You Quoted a fresh post while I was editing it. I did actually hang around awhile, waiting for you to commit your comment. My bad for not getting it right the first time, but I don't recall there being any major differences pre/post-edit.

 

[haruspex]

a(t) = a

Actually I'm not entirely sure what the first equation is supposed to mean)

I read it as saying that acceleration, in principle a function of time, is here a constant.

And bet you they get part marks for it, too.

Not from me they wouldn't.

I bet some people might think your "dimensional analysis" remark refers to nothing more meta than Cartesian coordinates.

Eh?

 

[hmmm27]

I read it as saying that acceleration, in principle a function of time, is here a constant.

Well, that's how I read it too, but it didn't make sense in context of Relevant, since it's already a given from the "top of a mountain" parameter, and none of the other formulas allow for $a$ as a non-constant.

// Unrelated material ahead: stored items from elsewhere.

/-! ### `cccOf` -/

@[simp] theorem exec_cccOf (cond : Cond) (a : Word) (s : State) : exec (.cccOf cond a) s = callIf cond a s := by cases cond <;> rfl
@[simp] theorem flagsWritten_cccOf (cond : Cond) (a : Word) : flagsWritten (.cccOf cond a) = [] := by cases cond <;> rfl
@[simp] theorem flagsRead_cccOf (cond : Cond) (a : Word) : flagsRead (.cccOf cond a) = [condFlag cond] := by cases cond <;> rfl
@[simp] theorem regsWritten_cccOf (cond : Cond) (a : Word) : regsWritten (.cccOf cond a) = [] := by cases cond <;> rfl
@[simp] theorem writesSp_cccOf (cond : Cond) (a : Word) : writesSp (.cccOf cond a) = true := by cases cond <;> rfl
@[simp] theorem callsIo_cccOf (cond : Cond) (a : Word) : callsIo (.cccOf cond a) = false := by cases cond <;> rfl
@[simp] theorem loadedFrom_cccOf (cond : Cond) (a : Word) (s : State) : loadedFrom (.cccOf cond a) s = [] := by cases cond <;> rfl
@[simp] theorem storedTo_cccOf (cond : Cond) (a : Word) (s : State) : storedTo (.cccOf cond a) s = if s.flags.satisfies cond then [s.sp - 1, s.sp - 2] else [] := by cases cond <;> rfl

/-! ### `ret` -/

@[simp] theorem exec_ret (s : State) : exec .ret s = returnFrom s := rfl
@[simp] theorem flagsWritten_ret : flagsWritten .ret = [] := rfl
@[simp] theorem flagsRead_ret : flagsRead .ret = [] := rfl
@[simp] theorem regsWritten_ret : regsWritten .ret = [] := rfl
@[simp] theorem writesSp_ret : writesSp .ret = true := rfl
@[simp] theorem callsIo_ret : callsIo .ret = false := rfl
@[simp] theorem loadedFrom_ret (s : State) : loadedFrom .ret s = [s.sp, s.sp + 1] := rfl
@[simp] theorem storedTo_ret (s : State) : storedTo .ret s = [] := rfl

/-! ### `retAlias` -/

@[simp] theorem exec_retAlias (s : State) : exec .retAlias s = returnFrom s := rfl
@[simp] theorem flagsWritten_retAlias : flagsWritten .retAlias = [] := rfl
@[simp] theorem flagsRead_retAlias : flagsRead .retAlias = [] := rfl
@[simp] theorem regsWritten_retAlias : regsWritten .retAlias = [] := rfl
@[simp] theorem writesSp_retAlias : writesSp .retAlias = true := rfl
@[simp] theorem callsIo_retAlias : callsIo .retAlias = false := rfl
@[simp] theorem loadedFrom_retAlias (s : State) : loadedFrom .retAlias s = [s.sp, s.sp + 1] := rfl
@[simp] theorem storedTo_retAlias (s : State) : storedTo .retAlias s = [] := rfl

/-! ### `rccOf` -/

@[simp] theorem exec_rccOf (cond : Cond) (s : State) : exec (.rccOf cond) s = returnIf cond s := by cases cond <;> rfl
@[simp] theorem flagsWritten_rccOf (cond : Cond) : flagsWritten (.rccOf cond) = [] := by cases cond <;> rfl
@[simp] theorem flagsRead_rccOf (cond : Cond) : flagsRead (.rccOf cond) = [condFlag cond] := by cases cond <;> rfl
@[simp] theorem regsWritten_rccOf (cond : Cond) : regsWritten (.rccOf cond) = [] := by cases cond <;> rfl
@[simp] theorem writesSp_rccOf (cond : Cond) : writesSp (.rccOf cond) = true := by cases cond <;> rfl
@[simp] theorem callsIo_rccOf (cond : Cond) : callsIo (.rccOf cond) = false := by cases cond <;> rfl
@[simp] theorem loadedFrom_rccOf (cond : Cond) (s : State) : loadedFrom (.rccOf cond) s = if s.flags.satisfies cond then [s.sp, s.sp + 1] else [] := by cases cond <;> rfl
@[simp] theorem storedTo_rccOf (cond : Cond) (s : State) : storedTo (.rccOf cond) s = [] := by cases cond <;> rfl

/-! ### `rstOf` -/

@[simp] theorem exec_rstOf (n : Fin 8) (s : State) : exec (.rstOf n) s = restart n s := by fin_cases n <;> rfl
@[simp] theorem flagsWritten_rstOf (n : Fin 8) : flagsWritten (.rstOf n) = [] := by fin_cases n <;> rfl
@[simp] theorem flagsRead_rstOf (n : Fin 8) : flagsRead (.rstOf n) = [] := by fin_cases n <;> rfl
@[simp] theorem regsWritten_rstOf (n : Fin 8) : regsWritten (.rstOf n) = [] := by fin_cases n <;> rfl
@[simp] theorem writesSp_rstOf (n : Fin 8) : writesSp (.rstOf n) = true := by fin_cases n <;> rfl
@[simp] theorem callsIo_rstOf (n : Fin 8) : callsIo (.rstOf n) = false := by fin_cases n <;> rfl
@[simp] theorem loadedFrom_rstOf (n : Fin 8) (s : State) : loadedFrom (.rstOf n) s = [] := by fin_cases n <;> rfl
@[simp] theorem storedTo_rstOf (n : Fin 8) (s : State) : storedTo (.rstOf n) s = [s.sp - 1, s.sp - 2] := by fin_cases n <;> rfl

/-! ### `pchl` -/

@[simp] theorem exec_pchl (s : State) : exec .pchl s = jumpToHl s := rfl
@[simp] theorem flagsWritten_pchl : flagsWritten .pchl = [] := rfl
@[simp] theorem flagsRead_pchl : flagsRead .pchl = [] := rfl
@[simp] theorem regsWritten_pchl : regsWritten .pchl = [] := rfl
@[simp] theorem writesSp_pchl : writesSp .pchl = false := rfl
@[simp] theorem callsIo_pchl : callsIo .pchl = false := rfl
@[simp] theorem loadedFrom_pchl (s : State) : loadedFrom .pchl s = [] := rfl
@[simp] theorem storedTo_pchl (s : State) : storedTo .pchl s = [] := rfl

/-! ### `inPort` -/

@[simp] theorem exec_inPort (port : Byte) (s : State) : exec (.inPort port) s = inputFrom port s := rfl
@[simp] theorem flagsWritten_inPort (port : Byte) : flagsWritten (.inPort port) = [] := rfl
@[simp] theorem flagsRead_inPort (port : Byte) : flagsRead (.inPort port) = [] := rfl
@[simp] theorem regsWritten_inPort (port : Byte) : regsWritten (.inPort port) = [.a] := rfl
@[simp] theorem writesSp_inPort (port : Byte) : writesSp (.inPort port) = false := rfl
@[simp] theorem callsIo_inPort (port : Byte) : callsIo (.inPort port) = true := rfl
@[simp] theorem loadedFrom_inPort (port : Byte) (s : State) : loadedFrom (.inPort port) s = [] := rfl
@[simp] theorem storedTo_inPort (port : Byte) (s : State) : storedTo (.inPort port) s = [] := rfl

/-! ### `outPort` -/

@[simp] theorem exec_outPort (port : Byte) (s : State) : exec (.outPort port) s = outputTo port s := rfl
@[simp] theorem flagsWritten_outPort (port : Byte) : flagsWritten (.outPort port) = [] := rfl
@[simp] theorem flagsRead_outPort (port : Byte) : flagsRead (.outPort port) = [] := rfl
@[simp] theorem regsWritten_outPort (port : Byte) : regsWritten (.outPort port) = [] := rfl
@[simp] theorem writesSp_outPort (port : Byte) : writesSp (.outPort port) = false := rfl
@[simp] theorem callsIo_outPort (port : Byte) : callsIo (.outPort port) = true := rfl
@[simp] theorem loadedFrom_outPort (port : Byte) (s : State) : loadedFrom (.outPort port) s = [] := rfl
@[simp] theorem storedTo_outPort (port : Byte) (s : State) : storedTo (.outPort port) s = [] := rfl

/-! ### `nopAlias` -/

@[simp] theorem exec_nopAlias (nnn : BitVec 3) (s : State) : exec (.nopAlias nnn) s = noOperation s := rfl
@[simp] theorem flagsWritten_nopAlias (nnn : BitVec 3) : flagsWritten (.nopAlias nnn) = [] := rfl
@[simp] theorem flagsRead_nopAlias (nnn : BitVec 3) : flagsRead (.nopAlias nnn) = [] := rfl
@[simp] theorem regsWritten_nopAlias (nnn : BitVec 3) : regsWritten (.nopAlias nnn) = [] := rfl
@[simp] theorem writesSp_nopAlias (nnn : BitVec 3) : writesSp (.nopAlias nnn) = false := rfl
@[simp] theorem callsIo_nopAlias (nnn : BitVec 3) : callsIo (.nopAlias nnn) = false := rfl
@[simp] theorem loadedFrom_nopAlias (nnn : BitVec 3) (s : State) : loadedFrom (.nopAlias nnn) s = [] := rfl
@[simp] theorem storedTo_nopAlias (nnn : BitVec 3) (s : State) : storedTo (.nopAlias nnn) s = [] := rfl

/-! ### `nop` -/

@[simp] theorem exec_nop (s : State) : exec .nop s = noOperation s := rfl
@[simp] theorem flagsWritten_nop : flagsWritten .nop = [] := rfl
@[simp] theorem flagsRead_nop : flagsRead .nop = [] := rfl
@[simp] theorem regsWritten_nop : regsWritten .nop = [] := rfl
@[simp] theorem writesSp_nop : writesSp .nop = false := rfl
@[simp] theorem callsIo_nop : callsIo .nop = false := rfl
@[simp] theorem loadedFrom_nop (s : State) : loadedFrom .nop s = [] := rfl
@[simp] theorem storedTo_nop (s : State) : storedTo .nop s = [] := rfl

/-! ### `pushOf` -/

@[simp] theorem exec_pushOf (p : StackPair) (s : State) : exec (.pushOf p) s = pushPair p s := by cases p <;> rfl
@[simp] theorem flagsWritten_pushOf (p : StackPair) : flagsWritten (.pushOf p) = [] := by cases p <;> rfl
@[simp] theorem flagsRead_pushOf (p : StackPair) : flagsRead (.pushOf p) = [] := by cases p <;> rfl
@[simp] theorem regsWritten_pushOf (p : StackPair) : regsWritten (.pushOf p) = [] := by cases p <;> rfl
@[simp] theorem writesSp_pushOf (p : StackPair) : writesSp (.pushOf p) = true := by cases p <;> rfl
@[simp] theorem callsIo_pushOf (p : StackPair) : callsIo (.pushOf p) = false := by cases p <;> rfl
@[simp] theorem loadedFrom_pushOf (p : StackPair) (s : State) : loadedFrom (.pushOf p) s = [] := by cases p <;> rfl
@[simp] theorem storedTo_pushOf (p : StackPair) (s : State) : storedTo (.pushOf p) s = [s.sp - 1, s.sp - 2] := by cases p <;> rfl

/-! ### `pushPSW` -/

@[simp] theorem exec_pushPSW (s : State) : exec .pushPSW s = pushStatus s := rfl
@[simp] theorem flagsWritten_pushPSW : flagsWritten .pushPSW = [] := rfl
@[simp] theorem flagsRead_pushPSW : flagsRead .pushPSW = [.s, .z, .ac, .p, .cy] := rfl
@[simp] theorem regsWritten_pushPSW : regsWritten .pushPSW = [] := rfl
@[simp] theorem writesSp_pushPSW : writesSp .pushPSW = true := rfl
@[simp] theorem callsIo_pushPSW : callsIo .pushPSW = false := rfl
@[simp] theorem loadedFrom_pushPSW (s : State) : loadedFrom .pushPSW s = [] := rfl
@[simp] theorem storedTo_pushPSW (s : State) : storedTo .pushPSW s = [s.sp - 1, s.sp - 2] := rfl

/-! ### `popOf` -/

@[simp] theorem exec_popOf (p : StackPair) (s : State) : exec (.popOf p) s = popPair p s := by cases p <;> rfl
@[simp] theorem flagsWritten_popOf (p : StackPair) : flagsWritten (.popOf p) = [] := by cases p <;> rfl
@[simp] theorem flagsRead_popOf (p : StackPair) : flagsRead (.popOf p) = [] := by cases p <;> rfl
@[simp] theorem regsWritten_popOf (p : StackPair) : regsWritten (.popOf p) = pairRegs (stackRegPair p) := by cases p <;> rfl
@[simp] theorem writesSp_popOf (p : StackPair) : writesSp (.popOf p) = true := by cases p <;> rfl
@[simp] theorem callsIo_popOf (p : StackPair) : callsIo (.popOf p) = false := by cases p <;> rfl
@[simp] theorem loadedFrom_popOf (p : StackPair) (s : State) : loadedFrom (.popOf p) s = [s.sp, s.sp + 1] := by cases p <;> rfl
@[simp] theorem storedTo_popOf (p : StackPair) (s : State) : storedTo (.popOf p) s = [] := by cases p <;> rfl

/-! ### `popPSW` -/

@[simp] theorem exec_popPSW (s : State) : exec .popPSW s = popStatus s := rfl
@[simp] theorem flagsWritten_popPSW : flagsWritten .popPSW = [.s, .z, .ac, .p, .cy] := rfl
@[simp] theorem flagsRead_popPSW : flagsRead .popPSW = [] := rfl
@[simp] theorem regsWritten_popPSW : regsWritten .popPSW = [.a] := rfl
@[simp] theorem writesSp_popPSW : writesSp .popPSW = true := rfl
@[simp] theorem callsIo_popPSW : callsIo .popPSW = false := rfl
@[simp] theorem loadedFrom_popPSW (s : State) : loadedFrom .popPSW s = [s.sp, s.sp + 1] := rfl
@[simp] theorem storedTo_popPSW (s : State) : storedTo .popPSW s = [] := rfl

/-! ### `xthl` -/

@[simp] theorem exec_xthl (s : State) : exec .xthl s = exchangeStackTop s := rfl
@[simp] theorem flagsWritten_xthl : flagsWritten .xthl = [] := rfl
@[simp] theorem flagsRead_xthl : flagsRead .xthl = [] := rfl
@[simp] theorem regsWritten_xthl : regsWritten .xthl = [.h, .l] := rfl
@[simp] theorem writesSp_xthl : writesSp .xthl = false := rfl
@[simp] theorem callsIo_xthl : callsIo .xthl = false := rfl
@[simp] theorem loadedFrom_xthl (s : State) : loadedFrom .xthl s = [s.sp, s.sp + 1] := rfl
@[simp] theorem storedTo_xthl (s : State) : storedTo .xthl s = [s.sp, s.sp + 1] := rfl

/-! ### `sphl` -/

@[simp] theorem exec_sphl (s : State) : exec .sphl s = stackPointerFromHl s := rfl
@[simp] theorem flagsWritten_sphl : flagsWritten .sphl = [] := rfl
@[simp] theorem flagsRead_sphl : flagsRead .sphl = [] := rfl
@[simp] theorem regsWritten_sphl : regsWritten .sphl = [] := rfl
@[simp] theorem writesSp_sphl : writesSp .sphl = true := rfl
@[simp] theorem callsIo_sphl : callsIo .sphl = false := rfl
@[simp] theorem loadedFrom_sphl (s : State) : loadedFrom .sphl s = [] := rfl
@[simp] theorem storedTo_sphl (s : State) : storedTo .sphl s = [] := rfl

/-! ### `ei` -/

@[simp] theorem exec_ei (s : State) : exec .ei s = setInterruptEnable true s := rfl
@[simp] theorem flagsWritten_ei : flagsWritten .ei = [] := rfl
@[simp] theorem flagsRead_ei : flagsRead .ei = [] := rfl
@[simp] theorem regsWritten_ei : regsWritten .ei = [] := rfl
@[simp] theorem writesSp_ei : writesSp .ei = false := rfl
@[simp] theorem callsIo_ei : callsIo .ei = true := rfl
@[simp] theorem loadedFrom_ei (s : State) : loadedFrom .ei s = [] := rfl
@[simp] theorem storedTo_ei (s : State) : storedTo .ei s = [] := rfl

/-! ### `di` -/

@[simp] theorem exec_di (s : State) : exec .di s = setInterruptEnable false s := rfl
@[simp] theorem flagsWritten_di : flagsWritten .di = [] := rfl
@[simp] theorem flagsRead_di : flagsRead .di = [] := rfl
@[simp] theorem regsWritten_di : regsWritten .di = [] := rfl
@[simp] theorem writesSp_di : writesSp .di = false := rfl
@[simp] theorem callsIo_di : callsIo .di = true := rfl
@[simp] theorem loadedFrom_di (s : State) : loadedFrom .di s = [] := rfl
@[simp] theorem storedTo_di (s : State) : storedTo .di s = [] := rfl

Not from me they wouldn't.

My kneejerk reaction is that a course that would require the student to map everything onto explicit x,y coordinates - when there's a perfectly reasonable simpler framework description("horizontal", "vertical") given that makes for a clearer solution and answer, gives part marks. Not an insult, just saying.

Eh?

Okay, so what do you mean by "dimensional analysis" ?

 

[haruspex]

so what do you mean by "dimensional analysis" ?

http://theory.uwinnipeg.ca/physics/intro/node5.html
... but there is an unfortunate typo at the end. The last two t² should be T²:
$\frac 12 [a][t^2]=\frac L{T^2}T^2=L$

 

[hmmm27]

oh, okay, so that's solving for dimensions as well as the numbers, as a separate process rather than inline. Fair enough : I thought you meant something more metaphysical in "problem-solving space"(for want of a known proper term). (As far as mistakes in the linked text goes, L, while obvious in context, is missing a defining line)

So how would that be applied to the thread's problem ?

Easy enough to write $d = vt$ and $d = at^2/2$ as $L=LT/T$ and $L=(L/T^2)T^2$ for the equations bit, but they're standard equations that come known prebalanced...

So in the parameters there's two $L$'s (that are equal), an implied $L/T^2$ and a missing $L/T$ ? and that translates into you knowing that the output will be in the form ...

 

[haruspex]

So how would that be applied to the thread's problem ?

[H]=L
[g]=LT^-2
[velocity to be found]=LT^-1
There is no way to manipulate the LT^-2 alone to obtain a LT^-1. Allowing use of the L (i.e. [H]) we can write (LT^-2L)^1/2.

 

[hmmm27]

... and you found the dimensions of the answer without bothering with differential equations at all.

<adds "Dimensional Analysis" to the todo list>